● **Records from a collection**:
______
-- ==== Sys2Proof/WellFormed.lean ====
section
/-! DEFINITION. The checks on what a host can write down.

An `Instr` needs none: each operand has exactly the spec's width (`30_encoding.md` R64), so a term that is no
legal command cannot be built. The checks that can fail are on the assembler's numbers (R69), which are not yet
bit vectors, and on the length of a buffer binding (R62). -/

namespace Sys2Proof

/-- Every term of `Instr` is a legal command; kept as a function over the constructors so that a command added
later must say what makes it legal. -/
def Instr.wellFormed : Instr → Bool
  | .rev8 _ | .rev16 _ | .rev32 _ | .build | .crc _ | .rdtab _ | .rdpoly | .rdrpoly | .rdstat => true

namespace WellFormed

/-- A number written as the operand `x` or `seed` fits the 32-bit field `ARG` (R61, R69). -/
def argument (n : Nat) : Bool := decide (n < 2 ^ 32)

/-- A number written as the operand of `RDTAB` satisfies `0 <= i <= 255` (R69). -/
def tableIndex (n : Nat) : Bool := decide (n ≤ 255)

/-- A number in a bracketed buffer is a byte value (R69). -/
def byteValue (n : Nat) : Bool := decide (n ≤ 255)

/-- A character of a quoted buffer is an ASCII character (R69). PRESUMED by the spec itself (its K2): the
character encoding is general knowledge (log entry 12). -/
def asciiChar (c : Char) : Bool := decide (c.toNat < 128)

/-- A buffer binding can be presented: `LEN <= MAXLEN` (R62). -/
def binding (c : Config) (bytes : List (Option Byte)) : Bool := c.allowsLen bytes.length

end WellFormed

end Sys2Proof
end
______
Exactly the lines from the one containing "(its K2): the" to the last line of the entries above must be duplicated, with both of those lines included and nothing more.

/-- A character of a quoted buffer is an ASCII character (R69). PRESUMED by the spec itself (its K2): the
character encoding is general knowledge (log entry 12). -/
def asciiChar (c : Char) : Bool := decide (c.toNat < 128)

/-- A buffer binding can be presented: `LEN <= MAXLEN` (R62). -/
def binding (c : Config) (bytes : List (Option Byte)) : Bool := c.allowsLen bytes.length

end WellFormed

end Sys2Proof
end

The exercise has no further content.